Supplied data →
/-- Every clause of `PairControl` with hypotheses has a case. -/
theorem witness_PairControl :
    (∃ (s : State) (c : _), c ∈ [Instr.mirrorEpochEnd, .resyncComplete] ∧ pairOn s = false) ∧
    (∃ (s : State) (k : _) (u : _), k = nowNs s / 50000 ∧ u = reach ((k + 1) * 50000 * 65536) s ∧ pairOn s = true ∧ role s = roleActive ∧
      yokesUp s ≠ [] ∧ s.pair.full = false ∧ 64 + (((itemsOf u).filter fun i => !s.pair.last.contains i).map itemBytes).sum ≤ deltaBound s) ∧
    (∃ (s : State) (k : _) (u : _) (e : _) (l : List YokeItem), k = nowNs s / 50000 ∧ u = reach ((k + 1) * 50000 * 65536) s ∧ pairOn s = true ∧
      role s = roleStandby ∧ yokesUp s = [] ∧ s.pair.recv = some (e, l) ∧ e + 1 < k) ∧
    (∃ (s : State), yokesUp s ≠ []) ∧
    (∃ (s : State), s.pair.records = []) ∧
    (∃ (s : State), pairOn s = true ∧ syncOf s = syRe ∧ role s = roleStandby ∧ s.pair.full = true) ∧
    (∃ (s : State), pairOn s = true ∧ syncOf s = syRe ∧ role s = roleActive ∧ s.pair.full = false ∧ (∀ e ∈ s.pair.owed, ∀ r ∈ queueRefs (getQ s e.1),
      r.qseq ≠ e.2)) ∧
    (∃ (s : State), pairOn s = true ∧ syncOf s = syRe ∧ role s = roleActive ∧ s.pair.full = false ∧ (∃ e ∈ s.pair.owed, ∃ r ∈ queueRefs (getQ s e.1),
      r.qseq = e.2)) ∧
    (∃ (c : Hdr) (s : State) (w : Waiting), Safety.Turn s c w 0x0801 accControl 4 0x64 ∧ pairOn s = true) ∧
    (∃ (c : Hdr) (s : State) (w : Waiting), Safety.Turn s c w 0x0801 accControl 4 0x64 ∧ role s = roleStandby ∧ syncOf s = sySynced ∧
      yokesUp s ≠ [] ∧ inSafe s = false ∧ s.pair.trigger = none ∧ flag s prC PrCtl.LOCK = false) ∧
    (∃ (c : Hdr) (s : State) (w : Waiting), Safety.Turn s c w 0x0801 accControl 4 0x64 ∧ role s = roleActive ∧ syncOf s = sySynced ∧ yokesUp s ≠ [] ∧
      inSafe s = false ∧ twin s = false) ∧
    (∃ (c : Hdr) (s : State) (w : Waiting) (o : Unlisted), Safety.Turn s c w 0x0801 accControl 4 0x64 ∧ o ≠ none) ∧
    (∃ (c : Hdr) (s : State) (w : Waiting), Safety.Turn s c w 0x0801 accControl 4 0x64 ∧ role s = roleStandby ∧ yokesUp s ≠ [] ∧ inSafe s = false ∧
      twin s = false) ∧
    (∃ (c : Hdr) (s : State) (w : Waiting), Safety.Turn s c w 0x0801 accControl 4 0x64 ∧ role s ≠ roleStandby) :=
  ⟨⟨up, Instr.resyncComplete, by decide +kernel⟩,
   ⟨paired 0 roleActive syUn up, nowNs (paired 0 roleActive syUn up) / 50000,
   reach (((nowNs (paired 0 roleActive syUn up) / 50000) + 1) * 50000 * 65536) (paired 0 roleActive syUn up), by decide +kernel⟩,
   ⟨pairWith (fun x => { x with recv := some (5, []) }) (reach (20 * 50000 * 65536) (fld prS PrStatus.YOKE_UP 0 (paired 0 roleStandby sySynced up))),
   nowNs (pairWith (fun x => { x with recv := some (5, []) }) (reach (20 * 50000 * 65536) (fld prS PrStatus.YOKE_UP 0 (paired 0 roleStandby sySynced up)))) / 50000,
   reach (((nowNs (pairWith (fun x => { x with recv := some (5, []) }) (reach (20 * 50000 * 65536) (fld prS PrStatus.YOKE_UP 0 (paired 0 roleStandby sySynced up)))) / 50000) + 1) * 50000 * 65536) (pairWith (fun x => { x with recv := some (5, []) }) (reach (20 * 50000 * 65536) (fld prS PrStatus.YOKE_UP 0 (paired 0 roleStandby sySynced up)))),
   5, ([] : List YokeItem), by decide +kernel⟩,
   ⟨paired 0 roleActive syUn up, by decide +kernel⟩,
   ⟨pairWith (fun x => { x with records := [] }) (up), by decide +kernel⟩,
   ⟨pairWith (fun x => { x with full := true }) (paired 0 roleStandby syRe up), by decide +kernel⟩,
   ⟨pairWith (fun x => { x with full := false }) (paired 0 roleActive syRe up), by decide +kernel⟩,
   ⟨pairWith (fun x => { x with owed := [(9, 0)] }) (headed 9 pktOf (paired 0 roleActive syRe up)), by decide +kernel⟩,
   ⟨hd, ask (waits 0x0801 4) (paired 0 roleActive syRe up), waits 0x0801 4, turn_of (by decide +kernel), by decide +kernel⟩,
   ⟨hd, ask (waits 0x0801 4) (paired 0 roleStandby sySynced up), waits 0x0801 4, turn_of (by decide +kernel), by decide +kernel⟩,
   ⟨hd, ask (waits 0x0801 4) (paired 0 roleActive sySynced up), waits 0x0801 4, turn_of (by decide +kernel), by decide +kernel⟩,
   ⟨hd, ask (waits 0x0801 4) (up), waits 0x0801 4, (some 7 : Unlisted), turn_of (by decide +kernel), by decide +kernel⟩,
   ⟨hd, ask (waits 0x0801 4) (paired 0 roleStandby syUn up), waits 0x0801 4, turn_of (by decide +kernel), by decide +kernel⟩,
   ⟨hd, ask (waits 0x0801 4) (paired 0 roleActive syUn up), waits 0x0801 4, turn_of (by decide +kernel), by decide +kernel⟩⟩

/-- Every clause of `FaultLog` with hypotheses has a case. -/
theorem witness_FaultLog :
    (∃ (b : Nat) (m : FaultMsg) (rest : List FaultMsg) (s : State), s.flt.ring.length < 4096 ∧ collectFrom s = some b ∧ queueOf s b = m :: rest ∧
      m.reply = none) ∧
    (∃ (b : Nat) (m : FaultMsg) (rest : List FaultMsg) (s : State) (c : _) (w : _) (blk : _), s.flt.ring.length < 4096 ∧ collectFrom s = some b ∧
      queueOf s b = m :: rest ∧ m.reply = some c ∧ s.cmd.waiting = [w] ∧ w.hdr = c ∧ w.phase = .started blk ∧ w.op = 0x0502 ∧
      rd s (sessKey c.sid.val) SessStatus.NEXT_SEQ < 2 ^ 64 - 4096) ∧
    (∃ (s : State), 4096 ≤ s.flt.ring.length) ∧
    (∃ (s : State), collectFrom s = none) ∧
    (∃ (s : State) (e : _) (rest : _), s.flt.ring = e :: rest ∧ hbmOk s = true ∧ s.flt.log.length < 1048576) ∧
    (∃ (s : State) (e : _) (rest : List FaultEntry), 1048576 ≤ s.flt.log.length ∧ s.flt.ring = e :: rest ∧ hbmOk s = true) ∧
    (∃ (s : State), hbmOk s = false) ∧
    (∃ (source : BitVec 12) (kind : BitVec 8) (k : Key), k = reactKey (source.toNat / 16) (source.toNat % 16) kind.toNat ∧
      faultListed (source.toNat / 16) (source.toNat % 16) kind.toNat = true) ∧
    (∃ (source : BitVec 12) (kind : BitVec 8) (k : Key), k = reactKey (source.toNat / 16) (source.toNat % 16) kind.toNat ∧
      faultListed (source.toNat / 16) (source.toNat % 16) kind.toNat = false) ∧
    (∃ (i : Nat) (h : Shadow) (s : State), s.flt.shadows[i]? = some h ∧ s.time.stepped ≤ s.ct) ∧
    (∃ (c : Hdr) (s : State) (w : Waiting), Safety.Sets s c w ftC FltCtl.SAFE_ENTER 1 ∧ rd s ftC FltCtl.SAFE_EXIT = 0 ∧ inSafe s = false ∧
      shadowOver s 0x68 = none ∧ rd s (reactKey 0x68 0 3) Reaction.SAFE = 1 ∧
      rd s (reactKey 0x68 0 3) Reaction.THRESH ≤ countedIn s (reactKey 0x68 0 3) + 1) ∧
    (∃ (c : Hdr) (s : State) (w : Waiting), Safety.Sets s c w ftC FltCtl.SAFE_EXIT 1 ∧ servo s ≠ svLocked ∧
      rd s (reactKey 0x41 1 3) Reaction.SAFE = 0 ∧ rd s (reactKey 0x41 1 4) Reaction.SAFE = 0) ∧
    (∃ (c : Hdr) (source : BitVec 16) (kind : BitVec 8) (s : State) (w : Waiting), Safety.Turn s c w 0x0502 accControl 12 0x68 ∧
      source.toNat < 4096 ∧ faultListed (source.toNat / 16) (source.toNat % 16) kind.toNat = true ∧ (queueOf s (source.toNat / 16)).length < 16) ∧
    (∃ (c : Hdr) (source : BitVec 16) (kind : BitVec 8) (s : State) (w : Waiting), Safety.Turn s c w 0x0502 accControl 12 0x68 ∧
      source.toNat < 4096 ∧ faultListed (source.toNat / 16) (source.toNat % 16) kind.toNat = true ∧ 16 ≤ (queueOf s (source.toNat / 16)).length) ∧
    (∃ (c : Hdr) (first : Word) (count : BitVec 32) (l : List FaultEntry) (s : State) (w : Waiting), Safety.Turn s c w 0x0501 accRead 16 0x68 ∧
      1 ≤ count.toNat ∧ count.toNat ≤ 1024 ∧
      l = ((s.flt.log ++ s.flt.ring).filter fun e => decide (max first.toNat (rd s ftS FltStatus.OLDEST) ≤ e.seq)).take count.toNat) ∧
    (∃ (f : GrazingFind) (s : State), flag s grC GrCtl.EN = true ∧ f.coresFailed = [] ∧ s.msec.coresOut = [] ∧ s.line.fifo = [] ∧ f.found = []) ∧
    (∃ (f : GrazingFind) (s : State) (d : Fin 524288) (n : _) (p : _), flag s grC GrCtl.EN = true ∧ f.coresFailed = [] ∧ s.msec.coresOut = [] ∧
      s.line.fifo = [] ∧ f.found = [.billet d] ∧ s.buf.pkts.find? (fun e => e.2.desc == d.val) = some (n, p)) ∧
    (∃ (f : GrazingFind) (s : State) (g : Fin 65536), flag s grC GrCtl.EN = true ∧ f.coresFailed = [] ∧ s.msec.coresOut = [] ∧ s.line.fifo = [] ∧
      f.found = [.group g]) ∧
    (∃ (f : GrazingFind) (s : State) (a : _) (k : _), flag s grC GrCtl.EN = true ∧ f.coresFailed = [] ∧ s.msec.coresOut = [] ∧ s.line.fifo = [] ∧
      f.found = [.config a] ∧ findObj a = some k ∧ k.ty = .mirSess) ∧
    (∃ (s : State), flag s grC GrCtl.EN = true) ∧
    (∃ (s : State), flag s grC GrCtl.EN = false) ∧
    (∃ (e : Fin 1024) (s : State), e.val ∉ s.flt.engOut ∧ s.flt.engOut.length < 4095) ∧
    (∃ (e : Fin 1024) (s : State), e.val ∈ s.flt.engOut ∧ s.flt.engOut.length < 4096) ∧
    (∃ (e : Fin 1024) (s : State), e.val ∉ s.flt.engOut) ∧
    (∃ (s : State), (queueOf s 0x68).length < 16) :=
  ⟨⟨0x68, faultMsg none, [], faulty (fun x => { x with queues := [(0x68, [faultMsg none])] }) (up), by decide +kernel⟩,
   ⟨0x68, faultMsg (some hd), [],
   ask ({ waits 0x0502 12 with phase := .started 0x68 }) (faulty (fun x => { x with queues := [(0x68, [faultMsg (some hd)])] }) (up)), hd,
   { waits 0x0502 12 with phase := .started 0x68 }, 0x68, by decide +kernel⟩,
   ⟨faulty (fun x => { x with ring := List.replicate 4096 (entry 1) }) (up), by decide +kernel⟩,
   ⟨up, by decide +kernel⟩,
   ⟨logStack 1 (faulty (fun x => { x with ring := [entry 1, entry 2] }) (up)), entry 1, [entry 2], by decide +kernel⟩,
   ⟨logStack 1 (faulty (fun x => { x with ring := [entry 1], log := List.replicate 1048576 (entry 1) }) (up)), entry 1, ([] : List FaultEntry),
   le_of_eq (List.length_replicate (n := 1048576) (a := entry 1)).symm, by decide +kernel⟩,
   ⟨up, by decide +kernel⟩,
   ⟨0x680, 3, reactKey 0x68 0 3, by decide +kernel⟩,
   ⟨0x686, 3, reactKey 0x68 6 3, by decide +kernel⟩,
   ⟨0, ⟨4, false, 0x68, 0⟩, faulty (fun x => { x with shadows := [⟨4, false, 0x68, 0⟩] }) (timed (fun x => { x with stepped := 0 }) up),
   by decide +kernel⟩,
   ⟨hd, ask (waits 0x0202 (12 + Machine.sizeOf ftC)) (fld (reactKey 0x68 0 3) Reaction.SAFE 1 (fld (reactKey 0x68 0 3) Reaction.THRESH 1 up)),
   waits 0x0202 (12 + Machine.sizeOf ftC), write_of (by decide +kernel), by decide +kernel⟩,
   ⟨hd, ask (waits 0x0202 (12 + Machine.sizeOf ftC)) (fld ftS FltStatus.SAFE 1 up), waits 0x0202 (12 + Machine.sizeOf ftC),
   write_of (by decide +kernel), by decide +kernel⟩,
   ⟨hd, 0x680, 3, ask (waits 0x0502 12) (up), waits 0x0502 12, turn_of (by decide +kernel), by decide +kernel⟩,
   ⟨hd, 0x680, 3, ask (waits 0x0502 12) (faulty (fun x => { x with queues := [(0x68, List.replicate 16 (faultMsg none))] }) (up)), waits 0x0502 12,
   turn_of (by decide +kernel), by decide +kernel⟩,
   ⟨hd, 1, 1024, [entry 1], ask (waits 0x0501 16) (faulty (fun x => { x with log := [entry 1] }) (up)), waits 0x0501 16, turn_of (by decide +kernel),
   by decide +kernel⟩,
   ⟨⟨9, 5, 0, 3, [], []⟩, fld grC GrCtl.EN 1 up, by decide +kernel⟩,
   ⟨⟨9, 5, 0, 3, [.billet ((11 : Fin 524288))], []⟩, fld grC GrCtl.EN 1 (putPkt 1 pktOf up), (11 : Fin 524288), 1, pktOf, by decide +kernel⟩,
   ⟨⟨9, 5, 0, 3, [.group ((7 : Fin 65536))], []⟩, fld grC GrCtl.EN 1 up, (7 : Fin 65536), by decide +kernel⟩,
   ⟨⟨9, 5, 0, 3, [.config (addrOf (obj .mirSess 2))], []⟩, fld grC GrCtl.EN 1 (fld (obj .mirSess 2) MirSess.EN 1 up), addrOf (obj .mirSess 2),
   obj .mirSess 2, by decide +kernel⟩,
   ⟨fld grC GrCtl.EN 1 up, by decide +kernel⟩,
   ⟨fld grC GrCtl.EN 0 up, by decide +kernel⟩,
   ⟨6, up, by decide +kernel⟩,
   ⟨6, faulty (fun x => { x with engOut := [6] }) (up), by decide +kernel⟩,
   ⟨6, up, by decide +kernel⟩,
   ⟨up, by decide +kernel⟩⟩

/-- Every clause of `Sweeps` with hypotheses has a case. -/
theorem witness_Sweeps :
    (∃ (s : State), s.cnt.nextNo = 0 ∧ hbmOk s = false) ∧
    (∃ (s : State), countersWait s (collected s) = true) ∧
    (∃ (s : State), countersWait s (collected s) = false ∧ s.cnt.unwritten = false ∧ hbmOk s = true) ∧
    (∃ (s : State), countersWait s (collected s) = false ∧ s.cnt.unwritten = true ∧ hbmOk s = false ∧ s.cnt.nextNo ≠ 0) ∧
    (∃ (c : Hdr) (addr : ObjAddr) (count : BitVec 32) (s : State) (w : Waiting) (l : _), Safety.Turn s c w 0x0402 accRead 16 0x6C ∧ 1 ≤ count.toNat ∧
      count.toNat ≤ 8192 ∧ counterRun addr count.toNat = some l ∧ countersWait s l = false) ∧
    (∃ (c : Hdr) (addr : ObjAddr) (count : BitVec 32) (s : State) (w : Waiting) (l : _), Safety.Turn s c w 0x0402 accRead 16 0x6C ∧ 1 ≤ count.toNat ∧
      count.toNat ≤ 8192 ∧ counterRun addr count.toNat = some l ∧ countersWait s l = true) ∧
    (∃ (c : Hdr) (count : BitVec 32) (s : State) (w : Waiting) (o : Unlisted), Safety.Turn s c w 0x0402 accRead 16 0x6C ∧ 1 ≤ count.toNat ∧
      count.toNat ≤ 8192 ∧ o ≠ none) ∧
    (∃ (c : Hdr) (addr : ObjAddr) (count : BitVec 32) (s : State) (w : Waiting), Safety.Turn s c w 0x0402 accRead 16 0x6C ∧ 1 ≤ count.toNat ∧
      count.toNat ≤ 8192 ∧ counterRun addr count.toNat = none) ∧
    (∃ (c : Hdr) (sweep : Word) (first : BitVec 32) (count : BitVec 32) (s : State) (w : Waiting) (r : SweepRec),
      Safety.Turn s c w 0x0402 accRead 20 0x6C ∧ s.cnt.unwritten = false ∧ s.cnt.ring.find? (fun r => r.number == sweep.toNat) = some r ∧
      1 ≤ count.toNat ∧ count.toNat ≤ 8192 ∧ first.toNat + count.toNat ≤ r.values.length) ∧
    (∃ (c : Hdr) (sweep : Word) (s : State) (w : Waiting), Safety.Turn s c w 0x0402 accRead 20 0x6C ∧ s.cnt.unwritten = false ∧ (∀ r ∈ s.cnt.ring,
      r.number ≠ sweep.toNat)) ∧
    (∃ (c : Hdr) (streams : BitVec 32) (sweepDiv : BitVec 16) (s : State) (w : Waiting), Safety.Turn s c w 0x0401 accRead 12 0x6C ∧
      streams.toNat < 32 ∧ 1 ≤ sweepDiv.toNat ∧ sweepDiv.toNat ≤ 10000) :=
  ⟨⟨counting (fun x => { x with nextNo := 0 }) (up), by decide +kernel⟩,
   ⟨fld brgKey (chanFld 0) 2 (fld (colKey 0) ColEnt.ADDR (addrOf (obj .poolGctr 0)).toNat (fld (colKey 0) ColEnt.COUNT 1 (fld (colKey 0) ColEnt.EN 1 up))),
   by decide +kernel⟩,
   ⟨logStack 1 up, by decide +kernel⟩,
   ⟨counting (fun x => { x with nextNo := 3, unwritten := true }) (up), by decide +kernel⟩,
   ⟨hd, addrOf (obj .lpCtr 0), 1, ask (waits 0x0402 16) (up), waits 0x0402 16, [obj .lpCtr 0], turn_of (by decide +kernel), by decide +kernel⟩,
   ⟨hd, addrOf (obj .poolGctr 0), 1, ask (waits 0x0402 16) (fld brgKey (chanFld 0) 2 up), waits 0x0402 16, [obj .poolGctr 0],
   turn_of (by decide +kernel), by decide +kernel⟩,
   ⟨hd, 1, ask (waits 0x0402 16) (up), waits 0x0402 16, (some 7 : Unlisted), turn_of (by decide +kernel), by decide +kernel⟩,
   ⟨hd, addrOf (obj .lpCtl 0), 1, ask (waits 0x0402 16) (up), waits 0x0402 16, turn_of (by decide +kernel), by decide +kernel⟩,
   ⟨hd, 3, 1, 1, ask (waits 0x0402 20) (counting (fun x => { x with ring := [⟨3, 0, false, [7, 8]⟩] }) (up)), waits 0x0402 20, (⟨3, 0, false, [7,
   8]⟩ : SweepRec), turn_of (by decide +kernel), by decide +kernel⟩,
   ⟨hd, 4, ask (waits 0x0402 20) (counting (fun x => { x with ring := [⟨3, 0, false, [7, 8]⟩] }) (up)), waits 0x0402 20, turn_of (by decide +kernel),
   by decide +kernel⟩,
   ⟨hd, 31, 10000, ask (waits 0x0401 12) (up), waits 0x0401 12, turn_of (by decide +kernel), by decide +kernel⟩⟩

Work required →
Find the line with "roleStandby ∧ yokesUp s ≠" in the entries above. Retype it and each line after it, exactly, through the line with "reach (((nowNs (paired", and stop there.

Task output →
    (∃ (c : Hdr) (s : State) (w : Waiting), Safety.Turn s c w 0x0801 accControl 4 0x64 ∧ role s = roleStandby ∧ yokesUp s ≠ [] ∧ inSafe s = false ∧
      twin s = false) ∧
    (∃ (c : Hdr) (s : State) (w : Waiting), Safety.Turn s c w 0x0801 accControl 4 0x64 ∧ role s ≠ roleStandby) :=
  ⟨⟨up, Instr.resyncComplete, by decide +kernel⟩,
   ⟨paired 0 roleActive syUn up, nowNs (paired 0 roleActive syUn up) / 50000,
   reach (((nowNs (paired 0 roleActive syUn up) / 50000) + 1) * 50000 * 65536) (paired 0 roleActive syUn up), by decide +kernel⟩,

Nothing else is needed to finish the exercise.